From 1936 Dzerzhinsky held important administrative positions in the Union of Soviet Composers as well as in party politics. In 1948 he was appointed to the central committee of the union. At various times after 1946, he acted as a deputy to the Leningrad City Soviet. He died in Leningrad in 1978.

Style and technique
Unlike Popov, Ryazanov and Asafyev, who were considered progressive in their musical outlook, Dzerzhinsky from the outset wrote works that were considered traditional. His First Piano Concerto, early songs and piano pieces were influenced by Grieg, Rachmaninoff and early Ravel. In the early 1930s he was influenced by Shostakovich's music, particularly in his Second Piano Concerto, which he wrote in 1934. (This piece was criticized officially much later.)

Quiet Flows the Don
Dzerzhinsky consulted Shostakovich while composing the opera Quiet Flows the Don to a libretto adapted by Dzerzhinsky's brother, Leonid, from the Sholokhov novel And Quiet Flows the Don. According to Leonid's own account, he utilized Sholokhov's work motifs, freely rearranging and adapting to the purpose of accentuating the dramatic aspects of the plot and to condense as much as possible of the novel's social significance within the confines of the operatic format.
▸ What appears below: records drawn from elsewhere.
/-- What the schedules give (R302, R313, R364, R396). -/
def State.placeScheds (s : State) : State :=
  s.each s.img.flue.scheds (fun s x =>
    let k := x.index
    let s1 := (((s.setFlag (F.FLU_SCHED_INFO_VALID k) true).setF (F.FLU_SCHED_INFO_CAP k) (cmdCap x s.nodeId)).setF
      (F.FLU_SCHED_INFO_CMD_SLOTS k) (cmdSlots x.slots s.nodeId).length).setF (F.FLU_SCHED_INFO_OWN_SLOTS k)
      (ownedBy x.slots s.nodeId).length
    let s2 := s1.setFlag (F.LDS_SCHED_VALID k) true
    if s.topology < 2 then s2
    else ((s2.setF (F.LDS_SCHED_CH_SLOT k) ((chSlot x.slots s.nodeId).getD 0)).setF (F.LDS_SCHED_SLOTS k)
      (intakeSlots x.slots s.nodeId).length).setF (F.LDS_SCHED_E k) (s.eCap x.slots))

/-- Sizes of records, entries and checkpoints (R364, R370, R484, R486, R487). -/
def State.placeSizes (s : State) : State :=
  let k := s.ckptSet.length
  let v := s.entryWords
  let s1 := ((s.setF F.LDS_INTAKE_W s.recWords).setF F.LDS_INTAKE_N1 s.recT1.length).setF F.LDS_ALIGN_CARRIED s.carried.length
  let s2 := (((s1.setF F.JRN_ENTRY_V v).setF F.JRN_ENTRY_P_E (entryBytes v)).setF F.JRN_CKPT_K k).setF F.JRN_CKPT_P_C (ckptBytes k / 4)
  (s2.setF F.JRN_DEPTH_N_B s.ringBlocks).setF F.JRN_DEPTH_WINDOW ((s.ringBlocks - 1) * 64)

/-- What IMG shows of the image in use in slot k (R66 to R72). [DEDUCED, log entry 15] -/
def State.showImage (s : State) (k : Nat) (b : List Byte) : State :=
  let c4 := tickCycles4 (stepKHz (s.getF (F.SYS_HALF_HOB_CLK_STEP 0)))
  let s1 := (((((s.setFlag F.IMG_STATUS_VALID true).setF F.IMG_STATUS_SLOT k).setFlag F.IMG_STATUS_FALLBACK (decide (k = 1))).setFlag
    F.SYS_STATUS_IMG_VALID true).setF F.SYS_STATUS_IMG_SLOT k).setF F.IMG_LENGTH_LENGTH (hImageLen b)
  let s2 := ((s1.setF F.IMG_SECTIONS_PRESENT (maskOf ((List.range 10).map (fun t => (sect b (t + 1)).isSome)))).setF
    F.IMG_GRAPH_SIZE_SIGNALS s.img.sigs.length).setF F.IMG_GRAPH_SIZE_INSTANCES s.img.nodes.length
  let s3 := (((s2.setF F.IMG_CHANNEL_TOPOLOGY (hTopology b)).setF F.IMG_CHANNEL_CHANNEL_ID (hChannelId b)).setF
    F.SYS_MODE_CHANNEL_ID (hChannelId b)).setF F.IMG_KEY_STATE_IN_USE (hKeyIndex b)
  let s4 := (s3.setF F.IMG_SCHED_TOTAL_PERMILLE (ceilDiv (4000 * s.totalLoad) (16384 * c4))).setF F.IMG_SCHED_HALF_PERMILLE
    (ceilDiv (4000 * s.halfLoad) (8192 * c4))
  let s5 := s4.each (List.range 5) (fun s c => s.setF (F.IMG_CLASS_LOAD_CYCLES c)
    (ceilDiv (loadOf s.img.nodes (fun n => decide (n.rate = c)) + loadOf s.img.nodes (fun n => decide (n.rate = c ∧ n.cls = 0))) 256))
  let s6 := s5.each (List.range 8) (fun s j => s.setF (F.IMG_DIGEST_DIGEST j) (ofBe ((s.img.digest.drop (4 * j)).take 4)))
  let s7 := s6.each (List.range 4) (fun s j => s.setF (F.IMG_MACHINE_ID_ID j) (le b (0x20 + 4 * j) 4))
  (s7.setF F.IMG_BUILD_TIME_LO_TIME (le b 0x30 4)).setF F.IMG_BUILD_TIME_HI_TIME (le b 0x34 4)

/-- The units whose use the REG records decide (R178, R197, R248): position interfaces and sensor supplies.
[DESIGN CHOICE, log entry 14] -/
def State.startUnits (s : State) : State :=
  let s1 := s.each (List.range 4) State.posFollow
  let on := (List.range 4).filter (fun i => s1.flag (F.GDR_SS_CFG_ENABLE i))
  ({ s1 with gdr := { s1.gdr with ssOn := on } } : State).each on State.refreshSupply

/-- Step 10: REG records, graph, signals, parameters and schedules of slot k placed. -/
def State.place (s : State) (k : Nat) : State :=
  let b := s.slotBytes k
  let img := imgOf b
  let gr := { s.gr with insts := img.nodes.map Node.init, sigs := img.sigs.map Sig.init }
  let s1 := ({ s with img := img, gr := gr, sec := { s.sec with pts := List.replicate img.points.length {} } } : State).applyRegs
    (regRecs b)
  let s2 := ((s1.placeFaults b).showImage k b).setF F.SEC_STATUS_POINTS img.points.length
  let s3 := (s2.setF F.FLU_SCHED_REQUEST img.flue.init).useSched img.flue.init
  s3.placeLaw.placeSafety.placeScheds.placeSizes.refreshIso

/-! RESET_RELEASE -/

/-- Steps 1 and 2: supplies, clocks and domains run, the tile store is wiped, the straps are sampled (R53, R459). -/
def State.loadStart (s : State) (e : LoadEnv) : State :=
  let s0 : State := { s with tiles := [], sys := { s.sys with phase := .run, strap := e.strap % 4, wiped := true } }
  let s1 := s0.each (List.range' 1 17 ++ [20]) (fun s d => s.domUp e.domFails d)
  let s2 := ((s1.setFlag F.CLK_STATUS_XT25_OK true).setF F.CLK_XT25_COUNT (e.windows.getD 0 0)).each [0, 1] (fun s h =>
    let pll := if h = 0 then (F.CLK_PLL_N_LOCK, F.CLK_PLL_N_LOCK_TIME, F.CLK_MON_N_COUNT, F.CLK_STATUS_MON_N_OK)
               else (F.CLK_PLL_S_LOCK, F.CLK_PLL_S_LOCK_TIME, F.CLK_MON_S_COUNT, F.CLK_STATUS_MON_S_OK)
    let n := e.windows.getD (h + 1) 0
    let tol := 4 * s.getF F.CLK_CFG_MON_TOL
    (((s.setFlag pll.1 true).setF pll.2.1 (min 255 (e.lockUs.getD h 0))).setF pll.2.2.1 n).setFlag pll.2.2.2
      (decide (4000 ≤ n + tol) && decide (n ≤ 4000 + tol)))
  let s3 := s2.each (List.range 16) (fun s i => s.setFlag (F.CLK_OUT_STAT_RUNNING i) true)
  (s3.ageBases.holdupLoad e).ashFind e.mram

/-- The end of LOAD: domains 19 and 21 and the units they feed, the reference checks, IMG_LOAD_TIME (R248, R267, R459).
[DESIGN CHOICE, log entries 9 and 14] -/
def State.loadEnd (s : State) (e : LoadEnv) : State :=
  let units := (List.range 4).any (fun i => s.flag (F.CAN_CFG_ENABLE i) || decide (s.getF (F.POS_CFG_MODE i) ≠ 0))
  let on := fun (s : State) (d : Nat) => s.domUp e.domFails d
  let s1 := (on (s.when units (fun s => on s 19)) 21).startUnits
  let s2 := ((s1.setFlag F.GDR_STATUS_VGD_OK true).setFlag F.FLU_STATUS_DAMPER_OPEN_OK true).refreshMon.refAll e.refFirst e.refAgain
  ((s2.setF F.IMG_LOAD_TIME_TIME (min e.us (2 ^ 24 - 1))).refreshDeadtime).loadRecord

/-- Cluster, andiron and fabric flags at the end of LOAD (R35, R36). -/
def State.startHalves (s : State) : State :=
  let s1 := s.each ((List.range 8).filter (fun c => !s.flag (F.SYS_CLUSTER_RETIRED c))) (fun s c =>
    s.setF (F.SYS_CLUSTER_HOB_IN_SERVICE c) 0xFF)
  (s1.each [0, 1] (fun s h => (s.setFlag (F.SYS_HALF_FABRIC_OK h) true).setFlag (F.SYS_HALF_ANDIRON_OK h) true)).refreshHobs

/-- SELF-TEST is entered, and the comparator test runs at once (R431); a comparator that fails it ends SELF-TEST (R504). -/
def State.toSelfTest (s : State) (e : LoadEnv) : State :=
  let s1 := ((s.loadEnd e).startHalves).enterMode .selfTest 0 0
  let s2 := s1.each (List.range 24) (fun s k => s.cmpTest k (e.cmpMissed.getD k 0) (e.cmpFlagged.getD k 0))
  if (List.range 24).all (fun k => s2.flag (F.CMP_TEST_PASS k)) then s2 else s2.failSelfTest false

/-- LOAD ends in SAFE-HOLD (R58). -/
def State.toSafeHold (s : State) (e : LoadEnv) : State := ((s.loadEnd e).startHalves).enterMode .safeHold 0 0

/-- The fixed settings of BLANK (R509). -/
def State.blankPlan (s : State) : State := (([0, 1].foldl (fun s h => s.setTrim h 0) s).setStep 2).setFlag F.AGE_PLAN_READ_ASSIST true

/-- Steps 5 to 10 (R53, R51). [DEDUCED, log entry 15] -/
def State.loadImage (s : State) (e : LoadEnv) (rows : List (Nat × Nat)) : State :=
  let a := s.checkSlot e 0 (fun s => s.replan e rows)
  if a.2 then (a.1.place 0).toSelfTest e
  else
    let b := a.1.checkSlot e 1 id
    if b.2 then (b.1.place 1).toSelfTest e else (b.1.setFlag F.IMG_STATUS_NO_IMAGE true).toSafeHold e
This opera was premiered at the Leningrad Malïy Opera Theater in October 1935. Stalin saw the work on January 17, 1936 and immediately recognized its propaganda value. Its subject was heroic and patriotic; it glorified the spirit of the Don Cossacks, whose support would become necessary in the event of war (a war that, incidentally, seemed increasingly inevitable); and its music was both lyrical and immediately appealing. Sholokhov's novel, whose first edition was the basis of the opera, was later hailed: "...with its substance, construction, style and symbolism [it] is one of the most notable contemporary literary works of the Soviet Union. The author's selected setting is the Don Cossacks, their life and ways, class struggle, schisms and seesaws, that define and evoke the patriarchal order of Cossack life, the first imperialist war, the revolution and people's struggle. The great events of history are made manifest in the quietude and tranquility of Cossack life suffering a total upheaval, degenerating into in a bloody struggle."

Within weeks Quiet Flows the Don was proclaimed a model of socialist realism in music and won Dzerzhinsky a Stalin Prize (Stalin saw Shostakovich's opera Lady Macbeth of Mtsensk at the same theater nine days after attending Quiet Flows the Don. His disapproval of Shostakovich's opera set the stage for its composer's official denunciation, which lasted until Shostakovich wrote his Fifth Symphony.)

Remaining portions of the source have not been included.